Take out the fastest growing sectors.... (Score:2)
... and the economy isn't growing as fast. You need a Harvard degree to see that?
Don't forget... (Score:2)
"Tech giants including Microsoft, Google, Amazon, Meta and Nvidia poured tens of billions of dollars into building and upgrading data centers."
And buying lobbyists! Don't forget the lobbyists!
Still better than expected (Score:2)
The orange felon must be losing his touch. I would at the very least have expected the GDP to decrease.
So the tech industry is giving back (Score:1)
So what, there are tons of middle class tradesman needed to build and rack these building, in addition to tons of tradesman needed for power expansion. The tech companies finally giving back to society
You're not wrong but... (Score:2)
Those are all temporary jobs with temporary benefit. If you want to see what those datacenters are like in the long term... check out Grok's Memphis facility. Less than a dozen vehicles in the parking lot.
Re: (Score:2)
Thats how constuction works at scale, the builders temporary live on site and move on. Ive never seen a plumber, electrician, hvac etc with no work to do.

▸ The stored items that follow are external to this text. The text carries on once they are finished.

-- ==== Sys2Proof/Machine/Access.lean ====
section
/-!
DEFINITION. Accesses of masters to the memories: region checks and watermarks (12), memory errors and their events (10, 11),
the DRAM regulators (09).
-/
namespace Sys2Proof.Machine
open Sys2Proof

/-- A region violation (R419). -/
def State.violation (s : State) (m : MemId) (addr : Nat) : State :=
  let ev : Ev := { code := evRegionViolation, inst := memNo m, time := s.now, detail := addr }
  ({ s with org := { s.org with regionViol := satInc s.org.regionViol } }.toDome ev).raise0 ev

/-- INSTANCE of a memory event (R406, R423). -/
def memInst (m : MemId) (a : Nat) : Nat :=
  match m with
  | .dram => (chanOf a).val
  | .org => 0x10 + bits a 11 8
  | .keep => 0x30
  | .dome => 0x28
  | .pool => 0x20

/-- The device address of an offset in a memory (R652); none for the memories that have none. -/
def devAddr : MemId → Nat → Option Nat
  | .dram, a => some (0x1000000000 + a)
  | .org, a => some a
  | .keep, a => some (0x10000000 + a)
  | _, _ => none

/-- The BAR2 offset at which a Pavilion sees a device address (R53). -/
def barOffset : List Ext → Nat → Nat → Option Nat
  | [], _, _ => none
  | e :: rest, start, a => if e.base ≤ a ∧ a < e.base + e.len then some (start + (a - e.base)) else barOffset rest (start + e.len) a

/-- An uncorrectable error noted (R404, R422, R437): counters, address, EV_ECC_UE. `who` is the Pavilion whose request found it, which learns the
BAR2 offset of the failing word (R406). -/
def State.noteUe (s : State) (m : MemId) (a : Nat) (who : Option (Fin 64)) : State :=
  let s := match m with
    | .dram => s.modDmc (chanOf a) fun d => { d with ue := satInc d.ue, eccAddr := a, eccUe := true }
    | .keep => { s with keep := { s.keep with ue := satInc s.keep.ue } }
    | m => { s with org := { s.org with ue := satInc s.org.ue, eccOff := a, eccInst := memInst m a, eccUe := true } }
  let ev : Ev := { code := evEccUe, inst := memInst m a, time := s.now, detail := a }
  let s := (s.toDome ev).raise ev [(0, ev)]
  match who, devAddr m a with
  | some p, some x => (match barOffset s.pavs[p.val].exts 0 x with | some off => s.deliver p { ev with detail := off } | none => s)
  | _, _ => s

/-- A corrected error noted (R403, R421, R437): counters, address, and EV_ECC_CE at most once a memory (or channel) and
budget period. -/
def State.noteCe (s : State) (m : MemId) (a : Nat) : State :=
  let s := match m with
    | .dram => s.modDmc (chanOf a) fun d => { d with ce := satInc d.ce, eccAddr := a, eccUe := false }
    | .keep => { s with keep := { s.keep with ce := satInc s.keep.ce } }
    | m => { s with org := { s.org with ce := satInc s.org.ce, eccOff := a, eccInst := memInst m a, eccUe := false } }
  let key := if m == .dram then memInst m a else match m with | .pool => 105 | .dome => 103 | _ => 101
  if m == .keep || s.ceRaised.contains key then s
  else
    let ev : Ev := { code := evEccCe, inst := memInst m a, time := s.now, detail := a }
    let s := { s with ceRaised := key :: s.ceRaised }
    (s.toDome ev).raise ev [(0, ev)]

Yeah, but they're getting incentives... (Score:2)
They're promising thousands of jobs, when it's literally eight permanent full-time jobs.
Re: (Score:2)
The jobs exist in building the infrastructure for tech, not operating it. Duh.
Re: Yeah, but they're getting incentives... (Score:2)
Endless growth is called cancer.
There is no planet b.
We haven't developed space enough to move industry there.
Do the math, instead of meth
Re: (Score:2)
Electricians who do house level electrical work and those who work on things like data centers or industrial sites/fabs are not the same skill set. The industrial folks need to take engineering drawings and make them work according to code and reality and this requires engineering-level skill and experience to get right without blowing things up and killing people. Running Romex and 240V EV chargers isn't quite the same as working with 30KVA. So those electricians who work on the industrial stuff don't have
Re: (Score:2)
Re: data center construction as blue collar jobs program
Too bad they are not building houses , something we know we need more of.
Re: (Score:1)
> I've never met anyone who wants to live in a house living on the street.
How many have you asked? Why?
> Go rent.
Rent's expensive also; rent prices generally mirror housing prices because they are roughly exchangeable options.
Re: So the tech industry is giving back (Score:2)
We do not need more houses. We need to seize them from those keeping them empty and put people in them.